Problems to be faced in these passages concern how complete this community of goods was and whether there was any compulsion involved in the sharing of private property set forth here. The social structure of the church at Jerusalem was not a communal program in the modern sense of the word as shown in the two Acts passages cited above, for the emphasis is placed first upon the sharing of spiritual blessings in Christ (Acts 2:42, 43; 4:31-33). In addition, the Christians were willing to share their material goods (“they...were together and had all things in common,” 2:42-44; 4:32 KJV). As a result, none of the saints at Jerusalem was impoverished (ἐνδεής, G1890) (4:34 RSV). Furthermore, the Acts texts indicate that the properties of Christians were not automatically considered to be the possession of the corporate visible Church. Rather, the picture is that these properties were sold from time to time (ἐπίπρασκον, 2:45), and the monetary value was then brought to the apostles (4:34) and the distribution made (from time to time, διεμέριζον, 2:45; cf. 4:35), all in the degree that (καθότι, G2776, 2:45; 4:35) anyone developed a material need.

That the disciples were not forced to sell their property nor give it to the Church is shown by the example of Ananias and Sapphira who were condemned not for failing to give their property (Acts 5:4), but for pretending to contribute more than they actually had given (5:1-3).

Even this modified voluntary community of goods seems to have been practiced only in the Jerusalem church and for a limited time.
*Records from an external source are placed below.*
-- ==== Sys2Proof/Laws/KeepsFirmware.lean ====
section
/-! SUPPORT. What the operations of Machine/Firmware.lean keep (`Keeps`): one lemma for each. -/

namespace Sys2Proof.Machine

set_option linter.unusedVariables false
set_option linter.unusedTactic false
set_option linter.unreachableTactic false

theorem keeps_fwChunkRun {W : Nat} {a : State} {v0 : List Sys2Proof.Byte} {v1 : State} (hW : Sub 664613997892457936451903530140205060 W) (hv1 : Keeps W a v1) :
    Keeps W a (fwChunkRun v0 v1).2 := by
  unfold fwChunkRun
  extract_lets -useContext -underBinder x0 x1 x2 x3
  have hx2 : Keeps W a x2 := by
    refine keeps_programBytes (hW.of rfl) ?_
    exact hv1
  try clear_value x2
  refine Keeps.ite2 ?_ ?_
  · try dsimp only
    exact hv1
  · try dsimp only
    refine Keeps.upd_15 (hW.bit rfl) (by constructor <;> first | exact fun h => Bool.noConfusion ((hW.bit (by rfl)).symm.trans h) | exact fun _ => rfl | (intro _; split <;> rfl)) ?_
    exact hx2

theorem keeps_fwFinishRun {W : Nat} {a : State} {v0 : State} (hW : Sub 1329227995784915872903807060280377344 W) (hv0 : Keeps W a v0) :
    Keeps W a (fwFinishRun v0).2 := by
  unfold fwFinishRun
  extract_lets -useContext -underBinder x0 x1
  refine Keeps.ite2 ?_ ?_
  · try dsimp only
    refine Keeps.upd_15 (hW.bit rfl) (by constructor <;> first | exact fun h => Bool.noConfusion ((hW.bit (by rfl)).symm.trans h) | exact fun _ => rfl | (intro _; split <;> rfl)) ?_
    exact hv0
  · refine Keeps.ite2 ?_ ?_
    · try dsimp only
      refine Keeps.upd_15 (hW.bit rfl) (by constructor <;> first | exact fun h => Bool.noConfusion ((hW.bit (by rfl)).symm.trans h) | exact fun _ => rfl | (intro _; split <;> rfl)) ?_
      exact hv0
    · try dsimp only
      refine Keeps.upd_15 (hW.bit rfl) (by constructor <;> first | exact fun h => Bool.noConfusion ((hW.bit (by rfl)).symm.trans h) | exact fun _ => rfl | (intro _; split <;> rfl)) ?_
      exact hv0

theorem keeps_fwFinishBody {W : Nat} {a : State} {v0 : Sys2Proof.Req} {v1 : List Sys2Proof.Byte} {v2 : State} (hW : Sub 1329227995784915872903807060280378368 W) (hv2 : Keeps W a v2) :
    KeepsR W a (fwFinishBody v0 v1 v2) := by
  unfold fwFinishBody
  refine KeepsR.ite ?_ ?_
  · refine KeepsR.owed ?_
    refine keeps_addOp (hW.of rfl) ?_
    exact hv2
  · extract_lets -useContext -underBinder x0
    have hx0 : Keeps W a x0.2 := by
      refine keeps_fwFinishRun (hW.of rfl) ?_
      · exact hv2
    refine KeepsR.done ?_
    exact hx0

theorem keeps_cmdFwFinish {W : Nat} {a : State} (hW : Sub 1329227995784915872903807060280378368 W) :
    KeepsC W a (cmdFwFinish) := by
  unfold cmdFwFinish
  intro r p t ht
  dsimp only
  refine keeps_fwFinishBody (hW.of rfl) ?_
  exact ht

theorem keeps_heldOp {W : Nat} {a : State} {v0 : State} {v1 : Sys2Proof.Machine.PendOp} (hW : Sub 50351240886350910581703949086688217795917388 W) (hv0 : Keeps W a v0) :
    Keeps W a (heldOp v0 v1) := by
  unfold heldOp
  split
  · extract_lets -useContext -underBinder x2
    have hx2 : Keeps W a x2.2.2 := by
      refine keeps_logAppendRun (hW.of rfl) ?_
      · exact hv0
    refine keeps_completeOp (hW.of rfl) ?_
    exact hx2
  · refine Keeps.ite ?_ ?_
    · exact hv0
    · extract_lets -useContext -underBinder x5
      have hx5 : Keeps W a x5.2 := by
        refine keeps_fwChunkRun (hW.of rfl) ?_
        · exact hv0
      refine keeps_completeOp (hW.of rfl) ?_
      exact hx5
  · refine Keeps.ite ?_ ?_
    · exact hv0
    · extract_lets -useContext -underBinder x7
      have hx7 : Keeps W a x7.2 := by
        refine keeps_fwFinishRun (hW.of rfl) ?_
        · exact hv0
      refine keeps_completeOp (hW.of rfl) ?_
      exact hx7
  · exact hv0

theorem keeps_heldGo {W : Nat} {a : State} {v0 : State} (hW : Sub 50438353172282670828350572986190750458050124 W) (hv0 : Keeps W a v0) :
    Keeps W a (heldGo v0) := by
  unfold heldGo
  extract_lets -useContext -underBinder x0
  have hx0 : Keeps W a x0 := by
    refine Keeps.ite ?_ ?_
    · refine keeps_flushRecs (hW.of rfl) ?_
      exact hv0
    · exact hv0
  refine Keeps.foldl (fun t1 y2 ht1 => ?_) ?_
  · refine keeps_heldOp (hW.of rfl) ?_
    exact ht1
  · exact hx0

theorem keeps_slotSectorErased {W : Nat} {a : State} {v0 : State} (hW : Sub 332306998946228968225951765070118916 W) (hv0 : Keeps W a v0) :
    Keeps W a (slotSectorErased v0) := by
  unfold slotSectorErased
  refine Keeps.ite ?_ ?_
  · extract_lets -useContext -underBinder x0 x1
    have hx0 : Keeps W a x0 := by
      refine keeps_clearBytes (hW.of rfl) ?_
      exact hv0
    try clear_value x0
    refine Keeps.upd_15 (hW.bit rfl) (by constructor <;> first | exact fun h => Bool.noConfusion ((hW.bit (by rfl)).symm.trans h) | exact fun _ => rfl | (intro _; split <;> rfl)) ?_
    exact hx0
  · exact hv0

theorem keeps_fwEraseDone {W : Nat} {a : State} {v0 : Bool} {v1 : State} (hW : Sub 50438353483820482340440230698020530211255884 W) (hv1 : Keeps W a v1) :
    Keeps W a (fwEraseDone v0 v1) := by
  unfold fwEraseDone
  refine Keeps.ite ?_ ?_
  · extract_lets -useContext -underBinder x0 x1 x2
    have hx0 : Keeps W a x0 := by
      refine Keeps.ite ?_ ?_
      · refine keeps_clearBytes (hW.of rfl) ?_
        exact hv1
      · exact hv1
    try clear_value x0
    refine keeps_heldGo (hW.of rfl) ?_
    refine keeps_completeOp (hW.of rfl) ?_
    refine Keeps.upd_14_15 (hW.bit rfl) (hW.bit rfl) (by constructor <;> first | exact fun h => Bool.noConfusion ((hW.bit (by rfl)).symm.trans h) | exact fun _ => rfl | (intro _; split <;> rfl)) (by constructor <;> first | exact fun h => Bool.noConfusion ((hW.bit (by rfl)).symm.trans h) | exact fun _ => rfl | (intro _; split <;> rfl)) ?_
    exact hx0
  · exact hv1

theorem keeps_eraseEnds {W : Nat} {a : State} {v0 : State} (hW : Sub 22373898256569203860111833173559850680324 W) (hv0 : Keeps W a v0) :
    Keeps W a (eraseEnds v0) := by
  unfold eraseEnds
  refine Keeps.ite ?_ ?_
  · refine keeps_logErased (hW.of rfl) ?_
    exact hv0
  · refine keeps_slotSectorErased (hW.of rfl) ?_
    exact hv0

theorem keeps_fwActivateBody {W : Nat} {a : State} {v0 : Sys2Proof.Req} {v1 : List Sys2Proof.Byte} {v2 : State} (hW : Sub 40564819207303341410844456009764 W) (hv2 : Keeps W a v2) :
    KeepsR W a (fwActivateBody v0 v1 v2) := by
  unfold fwActivateBody
  refine KeepsR.ite ?_ ?_
  · refine keeps_refuse (hW.of rfl) ?_
    exact hv2
  · extract_lets -useContext -underBinder x0 x1 x2
    have hx1 : Keeps W a x1 := by
      refine keeps_writeBoot (hW.of rfl) ?_
      exact hv2
    try clear_value x1
    refine KeepsR.done ?_
    refine Keeps.upd_5 (hW.bit rfl) (by constructor <;> first | exact fun h => Bool.noConfusion ((hW.bit (by rfl)).symm.trans h) | exact fun _ => rfl | (intro _; split <;> rfl)) ?_
    exact hx1

theorem keeps_cmdFwActivate {W : Nat} {a : State} (hW : Sub 40564819207303341410844456009764 W) :
    KeepsC W a (cmdFwActivate) := by
  unfold cmdFwActivate
  intro r p t ht
  dsimp only
  refine keeps_fwActivateBody (hW.of rfl) ?_
  exact ht

theorem keeps_fwInfoBody {W : Nat} {a : State} {v0 : Sys2Proof.Req} {v1 : List Sys2Proof.Byte} {v2 : State} (hW : Sub 0 W) (hv2 : Keeps W a v2) :
    KeepsR W a (fwInfoBody v0 v1 v2) := by
  unfold fwInfoBody
  extract_lets -useContext -underBinder x0
  refine KeepsR.done ?_
  exact hv2

theorem keeps_cmdFwInfo {W : Nat} {a : State} (hW : Sub 0 W) :
    KeepsC W a (cmdFwInfo) := by
  unfold cmdFwInfo
  intro r p t ht
  dsimp only
  refine keeps_fwInfoBody (hW.of rfl) ?_
  exact ht

theorem keeps_fwBeginBody {W : Nat} {a : State} {v0 : Sys2Proof.Req} {v1 : List Sys2Proof.Byte} {v2 : State} (hW : Sub 2575379241833274503751126179293201408 W) (hv2 : Keeps W a v2) :
    KeepsR W a (fwBeginBody v0 v1 v2) := by
  unfold fwBeginBody
  refine KeepsR.ite ?_ ?_
  · refine keeps_refuse (hW.of rfl) ?_
    exact hv2
  · refine KeepsR.accepted ?_
    refine keeps_addOp (hW.of rfl) ?_
    refine Keeps.upd_15 (hW.bit rfl) (by constructor <;> first | exact fun h => Bool.noConfusion ((hW.bit (by rfl)).symm.trans h) | exact fun _ => rfl | (intro _; split <;> rfl)) ?_
    exact hv2

theorem keeps_fwChunkBody {W : Nat} {a : State} {v0 : Sys2Proof.Req} {v1 : List Sys2Proof.Byte} {v2 : State} (hW : Sub 664613997892457936451903530140206084 W) (hv2 : Keeps W a v2) :
    KeepsR W a (fwChunkBody v0 v1 v2) := by
  unfold fwChunkBody
  refine KeepsR.ite ?_ ?_
  · refine KeepsR.owed ?_
    refine keeps_addOp (hW.of rfl) ?_
    exact hv2
  · extract_lets -useContext -underBinder x0
    have hx0 : Keeps W a x0.2 := by
      refine keeps_fwChunkRun (hW.of rfl) ?_
      · exact hv2
    refine KeepsR.done ?_
    exact hx0

theorem keeps_cmdFwChunk {W : Nat} {a : State} (hW : Sub 664613997892457936451903530140206084 W) :
    KeepsC W a (cmdFwChunk) := by
  unfold cmdFwChunk
  intro r p t ht
  dsimp only
  refine keeps_fwChunkBody (hW.of rfl) ?_
  exact ht

theorem keeps_cmdFwBegin {W : Nat} {a : State} (hW : Sub 2575379241833274503751126179293201408 W) :
    KeepsC W a (cmdFwBegin) := by
  unfold cmdFwBegin
  intro r p t ht
  dsimp only
  refine keeps_fwBeginBody (hW.of rfl) ?_
  exact ht

theorem keeps_sectorEraseDone {W : Nat} {a : State} {v0 : State} (hW : Sub 50460471858764049328363087288408736482457164 W) (hv0 : Keeps W a v0) :
    Keeps W a (sectorEraseDone v0) := by
  unfold sectorEraseDone
  refine Keeps.ite ?_ ?_
  · refine keeps_heldGo (hW.of rfl) ?_
    refine keeps_eraseEnds (hW.of rfl) ?_
    exact hv0
  · exact hv0

end Sys2Proof.Machine
end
Later this church received gifts from non-Judean churches (Acts 11:27-30; 2 Cor 8:1-5), one such church being instructed to lay aside offerings for the Lord’s work each week (1 Cor 16:1, 2), with no suggestion of any community of goods. Paul’s teaching is that individual Christians are to be responsible stewards of what God has entrusted to them (1 Cor 4:1, 2).

This principle of private ownership of property is also set forth in the OT where the respect for, and the sanctity of, another’s private person and property are taught (Exod 20:15; 21:26-22:13).

Bibliography F. F. Bruce, The Acts of the Apostles (1965), 101, 130-133.